THE RESTORED INTERNATIONAL CUT
When first shown on US TV, Superman The Movie had over half an hour of footage back in, so it’s not surprising that they wanted to do the same with Superman 2. Because nearly all of Lester’s footage had made it into the film, most of the stuff they had saved and now put back in was Donner-shot footage. 24 min were restored. This version aired on TV in various countries [and was certainly the one I saw], and actually some countries saw a cut that was even longer by a couple of minutes, but both longer cuts were never shown again. However, bootleg videos of this version became more and more widespread over the years. Then, in 2005, some fans created Superman 2: The Restored International Version from all the TV footage around and polished it up. Though not actually legal to sell, it’s not illegal to buy this version, and I did. Is it better than the theatrical cut? Yes, definitely!
Now not all the extra footage is gold. A small amount of Lester footage is put back in, and it’s mostly comic stuff like people bickering watching TV and a badly dubbed man at the White House. It’s amusing but pointless. Many scenes are just extended, such as most of the action. However, you do get so see far more of Lex Luthor and his girlfriend Eve going to, and at, the Fortress of Solitude, Non killing a boy with a police car light, and Non machine-gunning a load of people in the White House. Most importantly, after the big fight at the end, Lex is led away by the ‘Arctic Police’, then Superman destroys the Fortress with his eyes. Now follow two beautifully written scenes between Superman and Lois, the first in front of the Fortress, the second on the balcony of Lois’s apartment. The talk of a love that can never be, because Superman has to be Superman, is very touching and what all the previous scenes between the two have been leading up to. Christopher Reeve and Lois Lane act their socks off, by now knowing their characters inside out. Now I’m not really a Lester hater; some of what he shot for Superman 2 is very good, but it is unforgiveable how he cut those two scenes out. It was a complete and utter act of callous butchery that makes me livid whenever I think about it.

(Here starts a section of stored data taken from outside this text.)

-- ==== Sys2Proof/Machine/Ladder.lean ====
section
/-! DEFINITION. The meanings of the Montgomery ladder family (41_ladder R170 to R177). -/

namespace Sys2Proof.Machine

/-- CLAMP: scalar clamping (R170). -/
def execClamp (rd ra : RegIx) (s : State) : Host.Outcome State Fault Refusal :=
  succeed s [(rd, clampV (s.src ra))] Status.keep

/-- LSTEP: pair A is doubled in place and pair B becomes A + B, written in the order f[rd], f[rd+1],
f[ra], f[ra+1]; BAD_OPERAND for an odd base (R173, R233; log 9). -/
def execLstep (rd ra rb : RegIx) (s : State) : Host.Outcome State Fault Refusal :=
  if isPairBase rd && isPairBase ra then
    let o := lstepF (s.src rd) (s.src (rd + 1)) (s.src ra) (s.src (ra + 1)) (s.src rb)
    succeed s [(rd, o.x2), (rd + 1, o.z2), (ra, o.x3), (ra + 1, o.z3)] Status.keep
  else failWith s .badOperand

/-- The working state before the first iteration (R177). -/
def ladderStart (u : FVal) : LadderWork :=
  { x1 := reduce u.toNat, x2 := 1, z2 := 0, x3 := reduce u.toNat, z3 := 1, swap := false, t := 254 }

/-- Exchange the two running point pairs when `c` is set (R144, R177). -/
def LadderWork.swapIf (w : LadderWork) (c : Bool) : LadderWork :=
  { w with
    x2 := if c then w.x3 else w.x2
    x3 := if c then w.x2 else w.x3
    z2 := if c then w.z3 else w.z2
    z3 := if c then w.z2 else w.z3 }

/-- One iteration at bit index t: the masked swap, then the ladder step (R177). -/
def ladderIter (k : FVal) (t : Nat) (w : LadderWork) : LadderWork :=
  let kt := k.getLsbD t
  let v := w.swapIf (w.swap ^^ kt)
  let o := lstepF v.x2 v.z2 v.x3 v.z3 v.x1
  { x1 := w.x1, x2 := o.x2, z2 := o.z2, x3 := o.x3, z3 := o.z3, swap := kt, t := t }

/-- The iterations at the bit indices n − 1 down to 0 (R177). -/
def ladderLoop (k : FVal) : Nat → LadderWork → LadderWork
  | 0, w => w
  | n + 1, w => ladderLoop k n (ladderIter k n w)

/-- The working state after the 255 iterations and the last swap (R177). -/
def ladderRun (k u : FVal) : LadderWork :=
  let w := ladderLoop k 255 (ladderStart u)
  w.swapIf w.swap

/-- LADDER: (x2 · inv_p(z2)) mod p of the working state, which is cleared at completion (R45, R177). -/
def execLadder (rd ra rb : RegIx) (s : State) : Host.Outcome State Fault Refusal :=
  let s1 := s.setLadder (ladderRun (s.src ra) (s.srcU rb))
  let s2 := s1.setExp (invP s1.ladder.z2)
  succeed s2 [(rd, mulP s2.ladder.x2 s2.expTmp)] Status.keep

end Sys2Proof.Machine
end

In putting in everything they could find into this cut of the film, there is a certain awkwardness to it. Certain shots repeated from the first film to bump up the running time, and some of the comedy bits mentioned above, where Lester just gets carried away, just don’t really belong. The ‘magic kiss’ dilutes the poignancy of the climactic Superman and Lois scenes, making Superman seem devious, though you could say the original turning-back-time ending also does that. Of course there are also differences in picture quality between some of the scenes which was unavoidable. But the film, which feels very truncated in the Theatrical Cut, really benefits from being longer. It feels more complete and certainly doesn’t move slower. Remove about five minutes from this version and I think it’s about as perfect as you could get from all the material that was available at the time. It’s a shame that Warner Bros. failed to recognise this version, to the point of prosecuting sellers, because it is really is very good. However, they did listen to fans who had been clamouring to see an official release of a version that was closer to Donner’s conception…..
THE RICHARD DONNER CUT
It was a really exciting time to be a Superman fan in 2006. A lavish new Superman box set was about to come out, and in it something called Superman 2: The Richard Donner Cut. This came about because in 2001, editor Michael Thau, while putting together an extended version [though nowhere as long as the TV version] of the first movie, found all the material Donner has shot in vaults. Neither Donner [understandably uneasy to revisit a painful experience], the Salkinds, nor Warner Bros.were up for putting together a cut from this footage closer to Donner’s intended version until Thau got hundreds of fans to write directly to Warner head Jim Cardwell demanding it. And, after much legal wrangling, it happened, under Thau and co-writer Tom Mankiewizc, with input from Donner that increased with time. You have no idea how excited I was when I put the DVD into my player and pressed play, though I reckon I was nowhere near as excited as many others, people who had not even seen the Restored International Cut and to whom all the added footage would be brand new.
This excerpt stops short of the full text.